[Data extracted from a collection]
☆ ☆ ☆ ☆ ☆

@[simp] theorem State.endClauseAt_agenda (s : State) (t pc : Nat) : (s.endClauseAt t pc).agenda = s.agenda := by
  obtain ⟨_, _, _, h⟩ := s.endClauseAt_shape t pc; rw [h]; rfl
@[simp] theorem State.endClauseAt_cur (s : State) (t pc : Nat) : (s.endClauseAt t pc).cur = s.cur := by
  obtain ⟨_, _, _, h⟩ := s.endClauseAt_shape t pc; rw [h]; rfl
@[simp] theorem State.endClauseAt_free (s : State) (t pc : Nat) : (s.endClauseAt t pc).free = s.free := by
  obtain ⟨_, _, _, h⟩ := s.endClauseAt_shape t pc; rw [h]; rfl
@[simp] theorem State.endClauseAt_off (s : State) (t pc : Nat) : (s.endClauseAt t pc).off = s.off := by
  obtain ⟨_, _, _, h⟩ := s.endClauseAt_shape t pc; rw [h]; rfl
@[simp] theorem State.endClauseAt_down (s : State) (t pc : Nat) : (s.endClauseAt t pc).down = s.down := by
  obtain ⟨_, _, _, h⟩ := s.endClauseAt_shape t pc; rw [h]; rfl
@[simp] theorem State.endClauseAt_recovery (s : State) (t pc : Nat) : (s.endClauseAt t pc).recovery = s.recovery := by
  obtain ⟨_, _, _, h⟩ := s.endClauseAt_shape t pc; rw [h]; rfl
@[simp] theorem State.endClauseAt_boot (s : State) (t pc : Nat) : (s.endClauseAt t pc).boot = s.boot := by
  obtain ⟨_, _, _, h⟩ := s.endClauseAt_shape t pc; rw [h]; rfl
@[simp] theorem State.endClauseAt_brFail (s : State) (t pc : Nat) : (s.endClauseAt t pc).brFail = s.brFail := by
  obtain ⟨_, _, _, h⟩ := s.endClauseAt_shape t pc; rw [h]; rfl
@[simp] theorem State.endClauseAt_brLast (s : State) (t pc : Nat) : (s.endClauseAt t pc).brLast = s.brLast := by
  obtain ⟨_, _, _, h⟩ := s.endClauseAt_shape t pc; rw [h]; rfl
@[simp] theorem State.endClauseAt_brBoots (s : State) (t pc : Nat) : (s.endClauseAt t pc).brBoots = s.brBoots := by
  obtain ⟨_, _, _, h⟩ := s.endClauseAt_shape t pc; rw [h]; rfl
@[simp] theorem State.endClauseAt_image (s : State) (t pc : Nat) : (s.endClauseAt t pc).image = s.image := by
  obtain ⟨_, _, _, h⟩ := s.endClauseAt_shape t pc; rw [h]; rfl
@[simp] theorem State.endClauseAt_nextImage (s : State) (t pc : Nat) : (s.endClauseAt t pc).nextImage = s.nextImage := by
  obtain ⟨_, _, _, h⟩ := s.endClauseAt_shape t pc; rw [h]; rfl
@[simp] theorem State.endClauseAt_refCycle (s : State) (t pc : Nat) : (s.endClauseAt t pc).refCycle = s.refCycle := by
  obtain ⟨_, _, _, h⟩ := s.endClauseAt_shape t pc; rw [h]; rfl
@[simp] theorem State.endClauseAt_cxstsCtx (s : State) (t pc : Nat) : (s.endClauseAt t pc).cxstsCtx = s.cxstsCtx := by
  obtain ⟨_, _, _, h⟩ := s.endClauseAt_shape t pc; rw [h]; rfl
@[simp] theorem State.endClauseAt_cxstsRes (s : State) (t pc : Nat) : (s.endClauseAt t pc).cxstsRes = s.cxstsRes := by
  obtain ⟨_, _, _, h⟩ := s.endClauseAt_shape t pc; rw [h]; rfl
@[simp] theorem State.endClauseAt_cmds (s : State) (t pc : Nat) : (s.endClauseAt t pc).cmds = s.cmds := by
  obtain ⟨_, _, _, h⟩ := s.endClauseAt_shape t pc; rw [h]; rfl
@[simp] theorem State.endClauseAt_qctlRes (s : State) (t pc : Nat) : (s.endClauseAt t pc).qctlRes = s.qctlRes := by
  obtain ⟨_, _, _, h⟩ := s.endClauseAt_shape t pc; rw [h]; rfl
@[simp] theorem State.endClauseAt_drstRes (s : State) (t pc : Nat) : (s.endClauseAt t pc).drstRes = s.drstRes := by
  obtain ⟨_, _, _, h⟩ := s.endClauseAt_shape t pc; rw [h]; rfl
@[simp] theorem State.endClauseAt_dbgsel (s : State) (t pc : Nat) : (s.endClauseAt t pc).dbgsel = s.dbgsel := by
  obtain ⟨_, _, _, h⟩ := s.endClauseAt_shape t pc; rw [h]; rfl
@[simp] theorem State.endClauseAt_dbgdat (s : State) (t pc : Nat) : (s.endClauseAt t pc).dbgdat = s.dbgdat := by
  obtain ⟨_, _, _, h⟩ := s.endClauseAt_shape t pc; rw [h]; rfl
@[simp] theorem State.endClauseAt_lmbase (s : State) (t pc : Nat) : (s.endClauseAt t pc).lmbase = s.lmbase := by
  obtain ⟨_, _, _, h⟩ := s.endClauseAt_shape t pc; rw [h]; rfl
@[simp] theorem State.endClauseAt_badacc (s : State) (t pc : Nat) : (s.endClauseAt t pc).badacc = s.badacc := by
  obtain ⟨_, _, _, h⟩ := s.endClauseAt_shape t pc; rw [h]; rfl
@[simp] theorem State.endClauseAt_devnum (s : State) (t pc : Nat) : (s.endClauseAt t pc).devnum = s.devnum := by
  obtain ⟨_, _, _, h⟩ := s.endClauseAt_shape t pc; rw [h]; rfl
@[simp] theorem State.endClauseAt_bridge (s : State) (t pc : Nat) : (s.endClauseAt t pc).bridge = s.bridge := by
  obtain ⟨_, _, _, h⟩ := s.endClauseAt_shape t pc; rw [h]; rfl
@[simp] theorem State.endClauseAt_hostfn (s : State) (t pc : Nat) : (s.endClauseAt t pc).hostfn = s.hostfn := by
  obtain ⟨_, _, _, h⟩ := s.endClauseAt_shape t pc; rw [h]; rfl
@[simp] theorem State.endClauseAt_pcieOff (s : State) (t pc : Nat) : (s.endClauseAt t pc).pcieOff = s.pcieOff := by
  obtain ⟨_, _, _, h⟩ := s.endClauseAt_shape t pc; rw [h]; rfl
@[simp] theorem State.endClauseAt_hostAtomics (s : State) (t pc : Nat) : (s.endClauseAt t pc).hostAtomics = s.hostAtomics := by
  obtain ⟨_, _, _, h⟩ := s.endClauseAt_shape t pc; rw [h]; rfl
@[simp] theorem State.endClauseAt_ctxBase (s : State) (t pc : Nat) : (s.endClauseAt t pc).ctxBase = s.ctxBase := by
  obtain ⟨_, _, _, h⟩ := s.endClauseAt_shape t pc; rw [h]; rfl
@[simp] theorem State.endClauseAt_qBase (s : State) (t pc : Nat) : (s.endClauseAt t pc).qBase = s.qBase := by
  obtain ⟨_, _, _, h⟩ := s.endClauseAt_shape t pc; rw [h]; rfl
@[simp] theorem State.endClauseAt_dbBase (s : State) (t pc : Nat) : (s.endClauseAt t pc).dbBase = s.dbBase := by
  obtain ⟨_, _, _, h⟩ := s.endClauseAt_shape t pc; rw [h]; rfl
@[simp] theorem State.endClauseAt_hbm (s : State) (t pc : Nat) : (s.endClauseAt t pc).hbm = s.hbm := by
  obtain ⟨_, _, _, h⟩ := s.endClauseAt_shape t pc; rw [h]; rfl
@[simp] theorem State.endClauseAt_opReq (s : State) (t pc : Nat) : (s.endClauseAt t pc).opReq = s.opReq := by
  obtain ⟨_, _, _, h⟩ := s.endClauseAt_shape t pc; rw [h]; rfl
@[simp] theorem State.endClauseAt_opPower (s : State) (t pc : Nat) : (s.endClauseAt t pc).opPower = s.opPower := by
  obtain ⟨_, _, _, h⟩ := s.endClauseAt_shape t pc; rw [h]; rfl
@[simp] theorem State.endClauseAt_opUse (s : State) (t pc : Nat) : (s.endClauseAt t pc).opUse = s.opUse := by
  obtain ⟨_, _, _, h⟩ := s.endClauseAt_shape t pc; rw [h]; rfl
@[simp] theorem State.endClauseAt_opNext (s : State) (t pc : Nat) : (s.endClauseAt t pc).opNext = s.opNext := by
  obtain ⟨_, _, _, h⟩ := s.endClauseAt_shape t pc; rw [h]; rfl
@[simp] theorem State.endClauseAt_hist (s : State) (t pc : Nat) : (s.endClauseAt t pc).hist = s.hist := by
  obtain ⟨_, _, _, h⟩ := s.endClauseAt_shape t pc; rw [h]; rfl
@[simp] theorem State.endClauseAt_lastPow (s : State) (t pc : Nat) : (s.endClauseAt t pc).lastPow = s.lastPow := by
  obtain ⟨_, _, _, h⟩ := s.endClauseAt_shape t pc; rw [h]; rfl
@[simp] theorem State.endClauseAt_epoch (s : State) (t pc : Nat) : (s.endClauseAt t pc).epoch = s.epoch := by
  obtain ⟨_, _, _, h⟩ := s.endClauseAt_shape t pc; rw [h]; rfl
@[simp] theorem State.endClauseAt_mem (s : State) (t pc : Nat) : (s.endClauseAt t pc).mem = s.mem := by
  obtain ⟨_, _, _, h⟩ := s.endClauseAt_shape t pc; rw [h]; rfl
@[simp] theorem State.endClauseAt_tagBits (s : State) (t pc : Nat) : (s.endClauseAt t pc).tagBits = s.tagBits := by
  obtain ⟨_, _, _, h⟩ := s.endClauseAt_shape t pc; rw [h]; rfl
@[simp] theorem State.endClauseAt_gran (s : State) (t pc : Nat) : (s.endClauseAt t pc).gran = s.gran := by
  obtain ⟨_, _, _, h⟩ := s.endClauseAt_shape t pc; rw [h]; rfl
@[simp] theorem State.endClauseAt_lineOwner (s : State) (t pc : Nat) : (s.endClauseAt t pc).lineOwner = s.lineOwner := by
  obtain ⟨_, _, _, h⟩ := s.endClauseAt_shape t pc; rw [h]; rfl
@[simp] theorem State.endClauseAt_codeOld (s : State) (t pc : Nat) : (s.endClauseAt t pc).codeOld = s.codeOld := by
  obtain ⟨_, _, _, h⟩ := s.endClauseAt_shape t pc; rw [h]; rfl
@[simp] theorem State.endClauseAt_poison (s : State) (t pc : Nat) : (s.endClauseAt t pc).poison = s.poison := by
  obtain ⟨_, _, _, h⟩ := s.endClauseAt_shape t pc; rw [h]; rfl
@[simp] theorem State.endClauseAt_poisonL2 (s : State) (t pc : Nat) : (s.endClauseAt t pc).poisonL2 = s.poisonL2 := by
  obtain ⟨_, _, _, h⟩ := s.endClauseAt_shape t pc; rw [h]; rfl
@[simp] theorem State.endClauseAt_softErrs (s : State) (t pc : Nat) : (s.endClauseAt t pc).softErrs = s.softErrs := by
  obtain ⟨_, _, _, h⟩ := s.endClauseAt_shape t pc; rw [h]; rfl
@[simp] theorem State.endClauseAt_softL2 (s : State) (t pc : Nat) : (s.endClauseAt t pc).softL2 = s.softL2 := by
  obtain ⟨_, _, _, h⟩ := s.endClauseAt_shape t pc; rw [h]; rfl
@[simp] theorem State.endClauseAt_gangs (s : State) (t pc : Nat) : (s.endClauseAt t pc).gangs = s.gangs := by
  obtain ⟨_, _, _, h⟩ := s.endClauseAt_shape t pc; rw [h]; rfl
@[simp] theorem State.endClauseAt_insts (s : State) (t pc : Nat) : (s.endClauseAt t pc).insts = s.insts := by
  obtain ⟨_, _, _, h⟩ := s.endClauseAt_shape t pc; rw [h]; rfl
@[simp] theorem State.endClauseAt_instNext (s : State) (t pc : Nat) : (s.endClauseAt t pc).instNext = s.instNext := by
  obtain ⟨_, _, _, h⟩ := s.endClauseAt_shape t pc; rw [h]; rfl
@[simp] theorem State.endClauseAt_ctxs (s : State) (t pc : Nat) : (s.endClauseAt t pc).ctxs = s.ctxs := by
  obtain ⟨_, _, _, h⟩ := s.endClauseAt_shape t pc; rw [h]; rfl
@[simp] theorem State.endClauseAt_queues (s : State) (t pc : Nat) : (s.endClauseAt t pc).queues = s.queues := by
  obtain ⟨_, _, _, h⟩ := s.endClauseAt_shape t pc; rw [h]; rfl
@[simp] theorem State.endClauseAt_kernels (s : State) (t pc : Nat) : (s.endClauseAt t pc).kernels = s.kernels := by
  obtain ⟨_, _, _, h⟩ := s.endClauseAt_shape t pc; rw [h]; rfl
@[simp] theorem State.endClauseAt_kernNext (s : State) (t pc : Nat) : (s.endClauseAt t pc).kernNext = s.kernNext := by
  obtain ⟨_, _, _, h⟩ := s.endClauseAt_shape t pc; rw [h]; rfl
@[simp] theorem State.endClauseAt_conduits (s : State) (t pc : Nat) : (s.endClauseAt t pc).conduits = s.conduits := by
  obtain ⟨_, _, _, h⟩ := s.endClauseAt_shape t pc; rw [h]; rfl
@[simp] theorem State.endClauseAt_cdNext (s : State) (t pc : Nat) : (s.endClauseAt t pc).cdNext = s.cdNext := by
  obtain ⟨_, _, _, h⟩ := s.endClauseAt_shape t pc; rw [h]; rfl
@[simp] theorem State.endClauseAt_walkNext (s : State) (t pc : Nat) : (s.endClauseAt t pc).walkNext = s.walkNext := by
  obtain ⟨_, _, _, h⟩ := s.endClauseAt_shape t pc; rw [h]; rfl
@[simp] theorem State.endClauseAt_issueNo (s : State) (t pc : Nat) : (s.endClauseAt t pc).issueNo = s.issueNo := by
  obtain ⟨_, _, _, h⟩ := s.endClauseAt_shape t pc; rw [h]; rfl
@[simp] theorem State.endClauseAt_dies (s : State) (t pc : Nat) : (s.endClauseAt t pc).dies = s.dies := by
  obtain ⟨_, _, _, h⟩ := s.endClauseAt_shape t pc; rw [h]; rfl
@[simp] theorem State.endClauseAt_bridges (s : State) (t pc : Nat) : (s.endClauseAt t pc).bridges = s.bridges := by
  obtain ⟨_, _, _, h⟩ := s.endClauseAt_shape t pc; rw [h]; rfl
@[simp] theorem State.endClauseAt_ports (s : State) (t pc : Nat) : (s.endClauseAt t pc).ports = s.ports := by
  obtain ⟨_, _, _, h⟩ := s.endClauseAt_shape t pc; rw [h]; rfl
@[simp] theorem State.endClauseAt_routes (s : State) (t pc : Nat) : (s.endClauseAt t pc).routes = s.routes := by
  obtain ⟨_, _, _, h⟩ := s.endClauseAt_shape t pc; rw [h]; rfl
@[simp] theorem State.endClauseAt_waitDev (s : State) (t pc : Nat) : (s.endClauseAt t pc).waitDev = s.waitDev := by
  obtain ⟨_, _, _, h⟩ := s.endClauseAt_shape t pc; rw [h]; rfl
@[simp] theorem State.endClauseAt_mcwins (s : State) (t pc : Nat) : (s.endClauseAt t pc).mcwins = s.mcwins := by
  obtain ⟨_, _, _, h⟩ := s.endClauseAt_shape t pc; rw [h]; rfl
@[simp] theorem State.endClauseAt_outq (s : State) (t pc : Nat) : (s.endClauseAt t pc).outq = s.outq := by
  obtain ⟨_, _, _, h⟩ := s.endClauseAt_shape t pc; rw [h]; rfl
@[simp] theorem State.endClauseAt_early (s : State) (t pc : Nat) : (s.endClauseAt t pc).early = s.early := by
  obtain ⟨_, _, _, h⟩ := s.endClauseAt_shape t pc; rw [h]; rfl
@[simp] theorem State.endClauseAt_esend (s : State) (t pc : Nat) : (s.endClauseAt t pc).esend = s.esend := by
  obtain ⟨_, _, _, h⟩ := s.endClauseAt_shape t pc; rw [h]; rfl
@[simp] theorem State.endClauseAt_erecv (s : State) (t pc : Nat) : (s.endClauseAt t pc).erecv = s.erecv := by
  obtain ⟨_, _, _, h⟩ := s.endClauseAt_shape t pc; rw [h]; rfl
@[simp] theorem State.endClauseAt_eresp (s : State) (t pc : Nat) : (s.endClauseAt t pc).eresp = s.eresp := by
  obtain ⟨_, _, _, h⟩ := s.endClauseAt_shape t pc; rw [h]; rfl
@[simp] theorem State.endClauseAt_remops (s : State) (t pc : Nat) : (s.endClauseAt t pc).remops = s.remops := by
  obtain ⟨_, _, _, h⟩ := s.endClauseAt_shape t pc; rw [h]; rfl
@[simp] theorem State.endClauseAt_remNext (s : State) (t pc : Nat) : (s.endClauseAt t pc).remNext = s.remNext := by
  obtain ⟨_, _, _, h⟩ := s.endClauseAt_shape t pc; rw [h]; rfl
@[simp] theorem State.endClauseAt_ppGot (s : State) (t pc : Nat) : (s.endClauseAt t pc).ppGot = s.ppGot := by
  obtain ⟨_, _, _, h⟩ := s.endClauseAt_shape t pc; rw [h]; rfl
@[simp] theorem State.endClauseAt_invals (s : State) (t pc : Nat) : (s.endClauseAt t pc).invals = s.invals := by
  obtain ⟨_, _, _, h⟩ := s.endClauseAt_shape t pc; rw [h]; rfl
@[simp] theorem State.endClauseAt_invNext (s : State) (t pc : Nat) : (s.endClauseAt t pc).invNext = s.invNext := by
  obtain ⟨_, _, _, h⟩ := s.endClauseAt_shape t pc; rw [h]; rfl
@[simp] theorem State.endClauseAt_spdm (s : State) (t pc : Nat) : (s.endClauseAt t pc).spdm = s.spdm := by
  obtain ⟨_, _, _, h⟩ := s.endClauseAt_shape t pc; rw [h]; rfl
@[simp] theorem State.endClauseAt_hostOut (s : State) (t pc : Nat) : (s.endClauseAt t pc).hostOut = s.hostOut := by
  obtain ⟨_, _, _, h⟩ := s.endClauseAt_shape t pc; rw [h]; rfl
@[simp] theorem State.endClauseAt_opLow (s : State) (t pc : Nat) : (s.endClauseAt t pc).opLow = s.opLow := by
  obtain ⟨_, _, _, h⟩ := s.endClauseAt_shape t pc; rw [h]; rfl
@[simp] theorem State.endClauseAt_hbmFail (s : State) (t pc : Nat) : (s.endClauseAt t pc).hbmFail = s.hbmFail := by
  obtain ⟨_, _, _, h⟩ := s.endClauseAt_shape t pc; rw [h]; rfl
@[simp] theorem State.endClauseAt_funcs (s : State) (t pc : Nat) : (s.endClauseAt t pc).funcs = s.funcs := by
  obtain ⟨_, _, _, h⟩ := s.endClauseAt_shape t pc; rw [h]; rfl
@[simp] theorem State.endClauseAt_hostPend (s : State) (t pc : Nat) : (s.endClauseAt t pc).hostPend = s.hostPend := by
  obtain ⟨_, _, _, h⟩ := s.endClauseAt_shape t pc; rw [h]; rfl
@[simp] theorem State.endClauseAt_parked (s : State) (t pc : Nat) : (s.endClauseAt t pc).parked = s.parked := by
  obtain ⟨_, _, _, h⟩ := s.endClauseAt_shape t pc; rw [h]; rfl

☆ ☆ ☆ ☆ ☆

#### Work item
Above are the entries. Copy exactly the part that opens with the line containing "s.dbgsel := by" and closes with the line containing "s.bridge := by", and no more.

#### Solution for this problem
@[simp] theorem State.endClauseAt_dbgsel (s : State) (t pc : Nat) : (s.endClauseAt t pc).dbgsel = s.dbgsel := by
  obtain ⟨_, _, _, h⟩ := s.endClauseAt_shape t pc; rw [h]; rfl
@[simp] theorem State.endClauseAt_dbgdat (s : State) (t pc : Nat) : (s.endClauseAt t pc).dbgdat = s.dbgdat := by
  obtain ⟨_, _, _, h⟩ := s.endClauseAt_shape t pc; rw [h]; rfl
@[simp] theorem State.endClauseAt_lmbase (s : State) (t pc : Nat) : (s.endClauseAt t pc).lmbase = s.lmbase := by
  obtain ⟨_, _, _, h⟩ := s.endClauseAt_shape t pc; rw [h]; rfl
@[simp] theorem State.endClauseAt_badacc (s : State) (t pc : Nat) : (s.endClauseAt t pc).badacc = s.badacc := by
  obtain ⟨_, _, _, h⟩ := s.endClauseAt_shape t pc; rw [h]; rfl
@[simp] theorem State.endClauseAt_devnum (s : State) (t pc : Nat) : (s.endClauseAt t pc).devnum = s.devnum := by
  obtain ⟨_, _, _, h⟩ := s.endClauseAt_shape t pc; rw [h]; rfl
@[simp] theorem State.endClauseAt_bridge (s : State) (t pc : Nat) : (s.endClauseAt t pc).bridge = s.bridge := by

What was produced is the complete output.